On the other hand, we could probably convince Cory Doctorow to write a piece about how fentanyl is really about the enshitification of opiates.
The question is how do you take it to a million? There probably are at least that many good personal and non-commercial websites out there, but if you open it up, you invite spam & slop.
For example, I have several non-commercial, personal websites that I think anyone would agree are "small web", but each of them fails the Kagi inclusion criteria for a different reason. One is not a blog, another is a blog but with the wrong cadence of posts, etc.
gemini://gemi.dev/
FWIW, dillo now has plugins for both Gemini and Gopher and the plugins work find on the various BSDs.
For a while I hoped that VR will become the new World Wide Web, but it was successfully torpedoed by the Metaverse initiative.
Large companies have helped build the web but they've done at least as much, if not more, to help kill it.
The early web had a lot going on and allowed for a lot of creative experimentation which really caught the eye and the imagination.

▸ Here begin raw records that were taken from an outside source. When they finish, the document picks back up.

-- ==== Sys2Proof/Certificates/Slice0/Obligations.lean ====
section
/-! DEFINITION. The statements for the provers. -/

open Sys2Proof Sys2Proof.Machine

/-! ### The queue and the step -/

/-- A step takes the command at the front of the queue and runs it on the state with the queue's rest; with an
empty queue it changes nothing (log entry 3: the model's choice). -/
def Obligations.StepRunsTheFrontCommand : Prop :=
  (∀ (c : Instr) (cs : List Instr) (s : State), s.pending = c :: cs → step s = exec c { s with pending := cs }) ∧
  (∀ s : State, s.pending = [] → step s = .next s)

/-- Every command ends in a next state and leaves the waiting commands as they were. -/
def Obligations.EveryCommandCompletes : Prop :=
  ∀ (c : Instr) (s : State), ∃ t, exec c s = .next t ∧ t.pending = s.pending

/-! ### Invariants that every step keeps -/

/-- The event queue holds at most 64 records and the receive buffer 3 frames; a class is pending exactly while
a record of it is queued; ATTENTION stands exactly for the overflow flag or an enabled pending class. -/
def Obligations.KioskLinkInvariantKept : Prop :=
  ∀ s t : State, s.kli.ok → step s = .next t → t.kli.ok

/-- The mode follows the input levels and the base mode, and the capacity follows the mode. -/
def Obligations.SupplyInvariantKept : Prop :=
  ∀ s t : State, s.supplyOk → step s = .next t → t.supplyOk

/-- The operation table (48) and its job counter, the retired-code list (128), the reversal list (8) and the reference
counter, the tag lists and the pending lists of the runs (64), the further-fault count (255), the wrong-code lists (5),
the bank minute and the persisted minute, the hatch-cycle counts, the unanswered counts of readers and slots (2) and
the rounds of a pass (15) stay within their sizes.  So do the operations of each station (1, 8 or 4) and the SWEEP
operations (24), the places taken of a priority queue (6) and of a bulk queue (24), and the outgoing list of a reader,
which holds at most a RESULT_ACK followed by one of CHARGE, ABANDON and REVERSE.  A creation takes its entry exactly
where one is free, with a place under the limit of its station and in the queue of its link, and is refused with nothing
changed where not; an approval gives up the place it takes.  The counts of a run have no size; the event queue and the
receive buffer are in KioskLinkInvariantKept. -/
def Obligations.BoundsKept : Prop :=
  (∀ s t : State, s.bounded → step s = .next t → t.bounded) ∧
  (∀ (pu : Purpose) (st n u : Nat) (a : Addr) (g : Stage) (s : State), g = .QUEUED ∨ (g = .AWAIT_PAYMENT ∧ pu ≠ .SWEEP) →
    let room := s.hce.ops.length < 48 ∧ (if pu = .SWEEP then s.sweepOps < 24 ∧ (s.link a.link).bulk.length < 24
      else s.stationOps st < (if st = 7 then 4 else if st = 5 ∨ st = 6 then 8 else 1) ∧ s.prioTaken a.link < 6)
    (¬ room → s.createOp pu st n a u g = none) ∧
    (room → 1 ≤ a.link → a.link ≤ 4 → ∃ t, s.createOp pu st n a u g = some (t, s.nextJob) ∧
      t.hce = { ops := s.hce.ops ++ [newOp s.nextJob pu st n a u g], lastJob := s.nextJob } ∧
      (∀ q, t.stationOps q = s.stationOps q + if q = st ∧ pu ≠ .SWEEP then 1 else 0) ∧
      t.sweepOps = s.sweepOps + (if pu = .SWEEP then 1 else 0) ∧
      (∀ l, t.prioTaken l = s.prioTaken l + (if l = a.link ∧ pu ≠ .SWEEP then 1 else 0) ∧
        (t.link l).bulk = (s.link l).bulk ++ if l = a.link ∧ pu = .SWEEP then [s.nextJob] else []) ∧
      t = { s with hce := t.hce, links := t.links })) ∧
  (∀ (j : Nat) (o : Op) (s : State), (s.hce.ops.map (·.job)).Nodup → s.opByJob j = some o → o.stage = .AWAIT_PAYMENT →
    1 ≤ o.link → o.link ≤ 4 → (s.slot o.link o.slot).state = .PRESENT →
    let t := s.joinQueue j
    (t.link o.link).prio = (s.link o.link).prio ++ [j] ∧ t.opByJob j = some { o with stage := .QUEUED } ∧
    (∀ l, t.prioTaken l = s.prioTaken l ∧ (t.link l).bulk = (s.link l).bulk))

/-- The reference count of every page stays the number of parcel records naming it, and only DEPOSITING, LOADED
and RETURN_LOADED compartments hold a parcel record. -/
def Obligations.ReferenceCountsKept : Prop :=
  ∀ s t : State, s.parcelsPlaced → s.refsExact → step s = .next t → t.parcelsPlaced ∧ t.refsExact

/-- No two parcel records come to hold one access code, and no live code is in the retired-code list, whatever
the code generator draws. -/
def Obligations.CodesStayDistinct : Prop :=
  ∀ s t : State, s.parcelsPlaced → s.codesDistinct → step s = .next t → t.codesDistinct

/-- The granted units stay the sum of the units of the strikes in flight, every queued job stays that of one
operation addressed to the link of its queue, and no compartment comes to have two operations. -/
def Obligations.GrantedUnitsAreThoseOfTheStrikes : Prop :=
  ∀ s t : State, s.grantsExact → s.oneOpEach → step s = .next t → t.grantsExact ∧ t.oneOpEach

/-- A slot is PRESENT only with its commissioned serial, and OFFLINE only where it has one. -/
def Obligations.SlotsKeepTheirSerials : Prop :=
  ∀ s t : State, s.slotsOk → step s = .next t → t.slotsOk

/-- The section fields agree with the section ranges, and no two compartments of enabled sections are wired at
one link, slot and channel. -/
def Obligations.AliasLawKept : Prop :=
  ∀ s t : State, s.sectionsAgree → s.aliasFree → step s = .next t → t.sectionsAgree ∧ t.aliasFree

/-- The state after reset meets every one of these invariants (its straps and input levels are the model's
choice, log entries 1 and 2). -/
def Obligations.ResetMeetsTheInvariants : Prop :=
  State.reset.kli.ok ∧ State.reset.supplyOk ∧ State.reset.bounded ∧ State.reset.parcelsPlaced ∧
  State.reset.refsExact ∧ State.reset.codesDistinct ∧ State.reset.oneOpEach ∧ State.reset.grantsExact ∧ State.reset.slotsOk ∧
  State.reset.sectionsAgree ∧ State.reset.aliasFree

/-! ### Who may change what -/

/-- The hatch-cycle count of a compartment changes only as a STRIKE for it is answered STRIKE_ACK, and then
rises by one. -/
def Obligations.HatchCountRisesOnlyAtStrikeAck : Prop :=
  ∀ (s t : State) (n : Nat), step s = .next t → (t.comp n).hatchCount ≠ (s.comp n).hatchCount →
    ∃ l slot ch d cs, s.pending = .strikeAck l :: cs ∧ (s.link l).line = some (.strike slot ch d n) ∧
      (t.comp n).hatchCount = min ((s.comp n).hatchCount + 1) 4294967295

/-- A tariff page changes only by TARIFF_LOAD, while it is not in use, and by FACTORY_CLEAR. -/
def Obligations.TariffPagesChangeOnlyByLoadAndClear : Prop :=
  ∀ (s t : State) (i : Fin 4), step s = .next t → t.page i ≠ s.page i →
    (∃ h p cs, s.pending = .tariffLoad h p :: cs ∧
      ¬ ((s.page i).isSome = true ∧ (s.tariff.active = i ∨ (∃ w, s.tariff.scheduled = some w ∧ w.page = i) ∨
          0 < s.pageRefs i))) ∨
    (∃ h p cs, s.pending = .factoryClear h p :: cs)

/-- Section records change only by SECTION_DEFINE, SECTION_ENABLE, HOLD, HOLD_RELEASE and FACTORY_CLEAR, and
map entries only by SECTION_DEFINE, MAP_WRITE and FACTORY_CLEAR. -/
def Obligations.SectionsAndMapChangeOnlyByTheirRequests : Prop :=
  ∀ (s t : State), step s = .next t →
    (t.sects ≠ s.sects → ∃ h p cs, s.pending = .sectionDefine h p :: cs ∨ s.pending = .sectionEnable h p :: cs ∨
      s.pending = .hold h p :: cs ∨ s.pending = .holdRelease h p :: cs ∨ s.pending = .factoryClear h p :: cs) ∧
    (t.hatchMap ≠ s.hatchMap → ∃ h p cs, s.pending = .sectionDefine h p :: cs ∨
      s.pending = .mapWrite h p :: cs ∨ s.pending = .factoryClear h p :: cs)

Gemini seems designed to only allow long-form text content. You can't even have a table let alone inline images which makes it very limited for even dry scientific research papers, which I think would otherwise be an excellent use-case for Gemini. But it seems that this sort of thing is a deliberate design/philosophical decision by the authors which is a shame. They could have supported full markdown, but they chose not to (ostensibly to ease client implementation but there are a squillion markdown libraries so that assertion doesn't hold water for me)
It's their protocol so they can do what they want with it, but it's why I think Gemini as a protocol is a dead-end unless all you want to do is write essays (with no images or tables or inline links or table-of-contents or MathML or SVG diagrams or anything else you can think of in markdown). Its a shame as I think the client-cert stuff for Auth is interesting.